Exercise 11.1 Page: 220

**In each of the following, give the justification for the construction also.**

**1. Draw a line segment of length 7.6 cm and divide it in the ratio 5:8. Measure the two parts**.

Construction Procedure

A line segment with a measure of 7.6 cm length is divided in the ratio of 5:8 as follows.

1. Draw line segment AB with a length measure of 7.6 cm.

2. Draw a ray AX that makes an acute angle with line segment AB.

3. Locate the points, i.e.,13 (= 5+8) points, such as A1, A2, A3, A4 …….. A13, on the ray AX, such that it becomes AA1 = A1A2 = A2A3 and so on.

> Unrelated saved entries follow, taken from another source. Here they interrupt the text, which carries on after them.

-- ==== Sys2Proof/Laws/PerInstr.lean ====
section
/-! SUPPORT. Statements for all commands, one lemma per constructor of Instr. -/

/-- The word of a command belongs to the command's own row of the opcode table (30_encoding.md R48). -/
def Sys2Proof.Laws.EncodeRow.Statement (i : Sys2Proof.Instr) : Prop :=
  i.mnemonic.matchesWord (Sys2Proof.encode i) = true

/-- The source form of a command is well formed and assembles to the command (30_encoding.md R52). -/
def Sys2Proof.Laws.SourceForm.Statement (i : Sys2Proof.Instr) : Prop :=
  i.command.wellFormed = true ∧ Sys2Proof.Machine.assembleCommand i.command = .ok i

namespace Sys2Proof.Laws

theorem EncodeRow.matchesWord_b (m : Mnemonic) (h : m.format = .b) (d8 : Byte) :
    m.matchesWord (wordB m.opcode d8) = true := by
  simp [Mnemonic.matchesWord, h, wordB_and_mask, Mnemonic.pattern]

theorem EncodeRow.nop : Statement .nop := rfl
theorem EncodeRow.crcInit : Statement .crcInit := rfl
theorem EncodeRow.crcFeed (d8 : Byte) : Statement (.crcFeed d8) := matchesWord_b .crcFeed rfl d8
theorem EncodeRow.crcRd : Statement .crcRd := rfl
theorem EncodeRow.crcChk (d16 : Half) : Statement (.crcChk d16) := by
  simp only [Statement, Instr.mnemonic, Mnemonic.matchesWord, Mnemonic.format, encode, wordH_and_mask]
  decide
theorem EncodeRow.lrcInit : Statement .lrcInit := rfl
theorem EncodeRow.lrcFeed (d8 : Byte) : Statement (.lrcFeed d8) := matchesWord_b .lrcFeed rfl d8
theorem EncodeRow.lrcRd : Statement .lrcRd := rfl
theorem EncodeRow.lrcChk (d8 : Byte) : Statement (.lrcChk d8) := matchesWord_b .lrcChk rfl d8
theorem EncodeRow.statRd : Statement .statRd := rfl
theorem EncodeRow.statClr (d8 : Byte) : Statement (.statClr d8) := matchesWord_b .statClr rfl d8

theorem SourceForm.of_operand (i : Instr) (h : i.command.wellFormed = true)
    (hi : Machine.instrOf i.mnemonic (i.operand.getD 0) = i) : Statement i := by
  refine ⟨h, ?_⟩
  rw [Machine.assembleCommand, if_pos h]
  exact congrArg Except.ok hi

theorem SourceForm.byte_le (d8 : Byte) : d8.toNat ≤ 0xFF := by
  have := d8.isLt
  omega

theorem SourceForm.ofNat_toNat_self (n : Nat) (v : BitVec n) : BitVec.ofNat n v.toNat = v := by simp

theorem SourceForm.nop : Statement .nop := of_operand _ rfl rfl
theorem SourceForm.crcInit : Statement .crcInit := of_operand _ rfl rfl
theorem SourceForm.crcFeed (d8 : Byte) : Statement (.crcFeed d8) :=
  of_operand _ (decide_eq_true (byte_le d8)) (congrArg Instr.crcFeed (ofNat_toNat_self 8 d8))
theorem SourceForm.crcRd : Statement .crcRd := of_operand _ rfl rfl
theorem SourceForm.crcChk (d16 : Half) : Statement (.crcChk d16) :=
  of_operand _ (decide_eq_true (show d16.toNat ≤ 0xFFFF by have := d16.isLt; omega))
    (congrArg Instr.crcChk (ofNat_toNat_self 16 d16))
theorem SourceForm.lrcInit : Statement .lrcInit := of_operand _ rfl rfl
theorem SourceForm.lrcFeed (d8 : Byte) : Statement (.lrcFeed d8) :=
  of_operand _ (decide_eq_true (byte_le d8)) (congrArg Instr.lrcFeed (ofNat_toNat_self 8 d8))
theorem SourceForm.lrcRd : Statement .lrcRd := of_operand _ rfl rfl
theorem SourceForm.lrcChk (d8 : Byte) : Statement (.lrcChk d8) :=
  of_operand _ (decide_eq_true (byte_le d8)) (congrArg Instr.lrcChk (ofNat_toNat_self 8 d8))
theorem SourceForm.statRd : Statement .statRd := of_operand _ rfl rfl
theorem SourceForm.statClr (d8 : Byte) : Statement (.statClr d8) :=
  of_operand _ (decide_eq_true (byte_le d8)) (congrArg Instr.statClr (ofNat_toNat_self 8 d8))

end Sys2Proof.Laws
end

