/-! ## Words as numbers (30_encoding.md R43, R44) -/

/-- An operand of at most 16 bits above an op, as a number. -/
theorem operand_or_op_eq_ofNat {n : Nat} (hn : n ≤ 16) (d : BitVec n) (op : Byte) :
    (d.setWidth 32 <<< 16) ||| op.setWidth 32 = BitVec.ofNat 32 (d.toNat * 0x10000 + op.toNat) := by
  have hd : d.toNat < 2 ^ 16 := d.isLt.trans_le (Nat.pow_le_pow_right Nat.two_pos hn)
  have hop : op.toNat < 2 ^ 16 := op.isLt.trans (by decide)
  have hfit : d.toNat * 2 ^ 16 % 2 ^ 32 = d.toNat * 2 ^ 16 := Nat.mod_eq_of_lt (by omega)
  apply BitVec.eq_of_toNat_eq
  calc ((d.setWidth 32 <<< 16) ||| op.setWidth 32).toNat
    _ = d.toNat <<< 16 ||| op.toNat := by
      rw [BitVec.toNat_or, BitVec.toNat_shiftLeft, BitVec.toNat_setWidth, BitVec.toNat_setWidth,
        Nat.mod_eq_of_lt (a := d.toNat) (by omega), Nat.mod_eq_of_lt (a := op.toNat) (by omega), Nat.shiftLeft_eq, hfit]
    _ = d.toNat * 0x10000 + op.toNat := by rw [← Nat.shiftLeft_add_eq_or_of_lt hop, Nat.shiftLeft_eq]
    _ = (BitVec.ofNat 32 (d.toNat * 0x10000 + op.toNat)).toNat := by
      rw [BitVec.toNat_ofNat, Nat.mod_eq_of_lt (by omega)]

/-- `0x00dd00op` (30_encoding.md R43). -/
theorem wordB_eq_ofNat (op d8 : Byte) : wordB op d8 = BitVec.ofNat 32 (d8.toNat * 0x10000 + op.toNat) :=
  operand_or_op_eq_ofNat (by decide) d8 op

/-- `0xhhhh00op` (30_encoding.md R44). -/
theorem wordH_eq_ofNat (op : Byte) (d16 : Half) : wordH op d16 = BitVec.ofNat 32 (d16.toNat * 0x10000 + op.toNat) :=
  operand_or_op_eq_ofNat le_rfl d16 op

/-- A word with the op of a row and a nonzero bit among the row's reserved ones is illegal (30_encoding.md R47). -/
theorem not_legal_of_reserved {m : Mnemonic} {w : Word} (hop : opField w = m.opcode)
    (hz : ¬ m.format.ReservedZero w) : legal w = false := by
  rw [← Bool.not_eq_true, legal_eq_true_iff, exists_decode_iff]
  rintro ⟨m', -, hop', hz'⟩
  obtain rfl : m = m' := Mnemonic.opcode_injective (hop.symm.trans hop')
  exact hz hz'

end Sys2Proof

namespace Sys2Proof.Machine

/-- A word with the op of a row and a nonzero bit among the row's reserved ones has the illegal word's effect alone
(30_encoding.md R51). -/
theorem illegalEffect_of_reserved {m : Mnemonic} {w : Word} (hop : opField w = m.opcode)
    (hz : ¬ m.format.ReservedZero w) (s : State) : IllegalEffect w s :=
  illegalEffect_of_not_legal (not_legal_of_reserved hop hz) s

/-! ## STATUS under register writes, and the registers under a check -/

section Registers

variable (s : State)

@[simp] theorem readStatus_writeCrc (v : Half) : (s.writeCrc v).readStatus = s.readStatus := rfl
@[simp] theorem readStatus_writeLacc (v : Byte) : (s.writeLacc v).readStatus = s.readStatus := rfl
@[simp] theorem readStatus_writeRes (v : Half) : (s.writeRes v).readStatus = s.readStatus := rfl

@[simp] theorem writeCrc_self : s.writeCrc s.crc = s := rfl

@[simp] theorem State.check_crc (agree : Bool) (c : Condition) : (s.check agree c).crc = s.crc := by
  cases agree <;> rfl

@[simp] theorem State.check_lacc (agree : Bool) (c : Condition) : (s.check agree c).lacc = s.lacc := by
  cases agree <;> rfl

/-- A check raises its condition on a mismatch and otherwise leaves STATUS (10_state.md R18). -/
theorem readStatus_check (agree : Bool) (c : Condition) :
    (s.check agree c).readStatus = if agree then s.readStatus else statusRaise s.readStatus c := by
  cases agree with
  | true => rfl
  | false => rw [check_false, readStatus_raise, readStatus_writeRes]; rfl

/-- RES after a check is 0x0001 on a mismatch alone (40_crc16.md R61, 41_lrc8.md R74). -/
theorem check_res_eq_one_iff (agree : Bool) (c : Condition) : (s.check agree c).res = 0x0001#16 ↔ agree = false := by
  cases agree <;> simp [State.check_res]

end Registers

/-! ## The residue (40_crc16.md R63): the inner loop is linear -/

theorem crcShift_eq (c : Half) : crcShift c = (c >>> 1) ^^^ (if c.getLsbD 0 then crcPoly else 0#16) := by
  rw [crcShift]
  cases c.getLsbD 0 with
  | true => rfl
  | false => exact (BitVec.xor_zero).symm

/-- The polynomial enters twice, and cancels, where both registers shift a 1 out. -/
theorem crcShift_xor (c d : Half) : crcShift (c ^^^ d) = crcShift c ^^^ crcShift d := by
  have hpoly (x y : Bool) : (if x ^^ y then crcPoly else 0#16) =
      (if x then crcPoly else 0#16) ^^^ (if y then crcPoly else 0#16) := by cases x <;> cases y <;> decide
  rw [crcShift_eq, crcShift_eq, crcShift_eq, BitVec.getLsbD_xor, hpoly, BitVec.ushiftRight_xor_distrib]
  ac_rfl

theorem crcShifts_xor (n : Nat) (c d : Half) : crcShifts n (c ^^^ d) = crcShifts n c ^^^ crcShifts n d := by
  induction n generalizing c d with
  | zero => rfl
  | succ n ih => rw [crcShifts, crcShifts, crcShifts, crcShift_xor, ih]

theorem crcShifts_zero_register (n : Nat) : crcShifts n 0x0000#16 = 0x0000#16 := by
  induction n with
  | zero => rfl
  | succ n ih => exact ih

/-- Iterations that shift out zeros alone are a shift. -/
theorem crcShifts_of_low_zero (n : Nat) (c : Half) (h : ∀ i < n, c.getLsbD i = false) : crcShifts n c = c >>> n := by
  induction n generalizing c with
  | zero => rfl
  | succ n ih =>
    have hc : crcShift c = c >>> 1 := by rw [crcShift, h 0 n.succ_pos]; rfl
    rw [crcShifts, hc, ih _ fun i hi => ?_, ← BitVec.shiftRight_add, Nat.add_comm]
    rw [BitVec.getLsbD_ushiftRight]
    exact h _ (by omega)

/-- The shift register hands a byte in its upper half down to its lower half. -/
theorem crcShifts_eight_zext16_shiftLeft (b : Byte) : crcShifts 8 (zext16 b <<< 8) = zext16 b := by
  rw [crcShifts_of_low_zero 8 _ fun i hi => by simp [hi]]
  apply BitVec.eq_of_getLsbD_eq
  intro i hi
  by_cases h : i < 8
  · simp [zext16, hi, show 8 + i < 16 by omega]
  · simp [zext16, BitVec.getLsbD_of_ge b i (by omega)]

/-- The two trailer bytes do not overlap in the operand (30_encoding.md R45). -/
theorem trailerOperand_eq_xor (t0 t1 : Byte) : trailerOperand t0 t1 = zext16 t0 ^^^ (zext16 t1 <<< 8) := by
  apply BitVec.eq_of_getLsbD_eq
  intro i hi
  by_cases h : i < 8
  · simp [trailerOperand, zext16, h]
  · simp [trailerOperand, zext16, BitVec.getLsbD_of_ge t0 i (by omega)]

/-- Two fed bytes are 16 iterations on the register with both XORed in: the identity of L16 (40_crc16.md R63). -/
theorem crcFrom_pair (c : Half) (t0 t1 : Byte) : crcFrom c [t0, t1] = crcShifts 16 (c ^^^ trailerOperand t0 t1) :=
  calc crcFrom c [t0, t1]
    _ = crcShifts 8 (crcShifts 8 (c ^^^ zext16 t0) ^^^ zext16 t1) := rfl
    _ = crcShifts 8 (crcShifts 8 (c ^^^ zext16 t0 ^^^ (zext16 t1 <<< 8))) := by
      rw [crcShifts_xor 8 (c ^^^ zext16 t0), crcShifts_eight_zext16_shiftLeft]
    _ = crcShifts 16 (c ^^^ trailerOperand t0 t1) := by
      rw [← crcShifts_add 8 8, BitVec.xor_assoc, ← trailerOperand_eq_xor]

/-- A register fed its own trailer is 0 (40_crc16.md R63). -/
theorem crcFrom_crcTrailer_self (c : Half) : crcFrom c (crcTrailer c) = 0x0000#16 := by
  have hc : trailerOperand (lowByte c) (highByte c) = c := (trailerOperand_eq_iff _ _ c).2 rfl
  rw [crcTrailer, crcFrom_pair, hc, BitVec.xor_self, crcShifts_zero_register]

/-- A range followed by its trailer leaves 0 (40_crc16.md R63). -/
theorem crc16_append_crcTrailer (s : List Byte) : crc16 (s ++ crcTrailer (crc16 s)) = 0x0000#16 := by
  rw [crc16, crcFrom_append]
  exact crcFrom_crcTrailer_self (crc16 s)

/-! ## The procedures for RTU frames (40_crc16.md R64, R65) -/

/-- The host reads a check's verdict off RES (log entry 14). -/
theorem verdictOf_check (agree : Bool) (c : Condition) (s : State) :
    verdictOf (s.check agree c) = if agree then .accepted else .checksumMismatch := by
  cases agree <;> rfl

/-- A procedure that completes is judged by its last state. -/
theorem judge_of_execAll {is : List Instr} {s t : State} (h : execAll is s = .next t) :
    judge (some is) s = some (verdictOf t, t) := by
  rw [judge, h]
  rfl

/-- CRC_CHK after CRC_INIT and a fed range compares with the range's CRC. -/
theorem execAll_crcInit_feedCrc_crcChk (range : List Byte) (d16 : Half) (s : State) :
    execAll ([Instr.crcInit] ++ feedCrc range ++ [Instr.crcChk d16]) s =
      .next ((s.writeCrc (crc16 range)).check (d16 == crc16 range) .crcm) := by
  rw [execAll_crcInit_feedCrc, execAll_singleton, exec_crcChk, State.writeCrc_crc]

/-- A frame of a range that is not empty and two bytes is checked over the range, with the bytes as its trailer. -/
theorem verifyRtu_append (range : List Byte) (t0 t1 : Byte) (h : range ≠ []) : verifyRtu (range ++ [t0, t1]) =
    some ([Instr.crcInit] ++ feedCrc range ++ [Instr.crcChk (trailerOperand t0 t1)]) := by
  have hlen : ¬ (range ++ [t0, t1]).length < 3 := by
    have := List.length_pos_of_ne_nil h
    simp
    omega
  rw [verifyRtu, if_neg hlen]
  simp

end Sys2Proof.Machine
end

section
/-! The statements of 40_crc16.md that are settled here: O5, O7, O48, O50, O4 and O6. -/

namespace Sys2Proof.Machine

/-- Settles O5: CRC_FEED writes CRC alone, and a register fed its own trailer is 16 iterations on 0. -/
theorem crcFeedStepsCrc : Obligations.CrcFeedStepsCrc := by
  refine ⟨fun d8 s => ?effect, fun d8 => ?word, fun w s hop hz => ?illegal, by decide, by decide, by decide,
    by decide, fun s => crcFrom_crcTrailer_self (crc16 s)⟩
  case effect => exact ⟨_, exec_crcFeed s d8, rfl, rfl, rfl, readStatus_writeCrc s _⟩
  case word => exact decode_eq_ok_iff_encode.2 (wordB_eq_ofNat 0x02 d8)
  case illegal => exact illegalEffect_of_reserved (m := .crcFeed) hop (not_and_or.2 hz) s

/-- Settles O7: the check compares its operand with CRC, whatever left CRC there. -/
theorem crcChkComparesTrailer : Obligations.CrcChkComparesTrailer := by
  refine ⟨fun d16 s => ⟨_, exec_crcChk s d16, s.check_crc _ _, s.check_lacc _ _, fun h => ?agree, fun h => ?differ⟩,
    fun d16 => ?word, fun t0 t1 c => ?bytes, fun t0 t1 => ?swapped, fun d16 s => ?afterInit,
    fun range d16 s => ?afterTrailer⟩
  case agree => simp [h, check_true]
  case differ =>
    rw [beq_false_of_ne h]
    exact ⟨rfl, readStatus_check s false .crcm⟩
  case word => exact decode_eq_ok_iff_encode.2 (wordH_eq_ofNat 0x04 d16)
  case bytes => rw [trailerOperand_eq_iff, crcTrailer]; simp
  case swapped =>
    rw [half_ext_iff]
    simp only [lowByte_trailerOperand, highByte_trailerOperand]
    exact ⟨fun ⟨_, h⟩ => h, fun h => ⟨h.symm, h⟩⟩
  case afterInit =>
    refine ⟨_, execAll_crcInit_feedCrc_crcChk [] d16 s, ?_⟩
    rw [check_res_eq_zero_iff, beq_iff_eq]
    rfl
  case afterTrailer =>
    refine ⟨_, execAll_crcInit_feedCrc_crcChk _ d16 s, ?_⟩
    rw [check_res_eq_zero_iff, beq_iff_eq, crc16_append_crcTrailer]

/-- Settles O48: CRC_RD finds the CRC of the address and the PDU. -/
theorem generateRtuGivesTheTrailer : Obligations.GenerateRtuGivesTheTrailer := by
  intro a pdu s
  have hrun : execAll (generateRtu a pdu) s = .next ((s.writeCrc (crc16 (a :: pdu))).writeRes (crc16 (a :: pdu))) := by
    rw [generateRtu, execAll_crcInit_feedCrc, execAll_singleton, exec_crcRd]
    rfl
  exact ⟨_, rfl, hrun, State.writeRes_res _ _, rfl, rfl, rfl⟩

/-- Settles O50: the verdict reads RES, where the check has put whether the trailer is the range's CRC. -/
theorem verifyRtuJudgesTheTrailer : Obligations.VerifyRtuJudgesTheTrailer := by
  refine ⟨fun range t0 t1 s hr => ?long, fun frame s hlen => ?short⟩
  case long =>
    have hproc := verifyRtu_append range t0 t1 hr
    have hrun := execAll_crcInit_feedCrc_crcChk range (trailerOperand t0 t1) s
    refine ⟨(s.writeCrc (crc16 range)).check (trailerOperand t0 t1 == crc16 range) .crcm, hproc, ?verdict, ?res⟩
    case verdict =>
      rw [hproc, judge_of_execAll hrun, verdictOf_check]
      simp only [beq_iff_eq]
    case res => rw [check_res_eq_one_iff, beq_eq_false_iff_ne]
  case short => rw [verifyRtu, if_pos hlen, judge]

4. Join the line segment and the ray, BA13.

5. Through the point A5, draw a line parallel to BA13 which makes an angle equal to ∠AA13B.

6. Point A5, which intersects line AB at point C.

7. C is the point that divides line segment AB of 7.6 cm in the required ratio of 5:8.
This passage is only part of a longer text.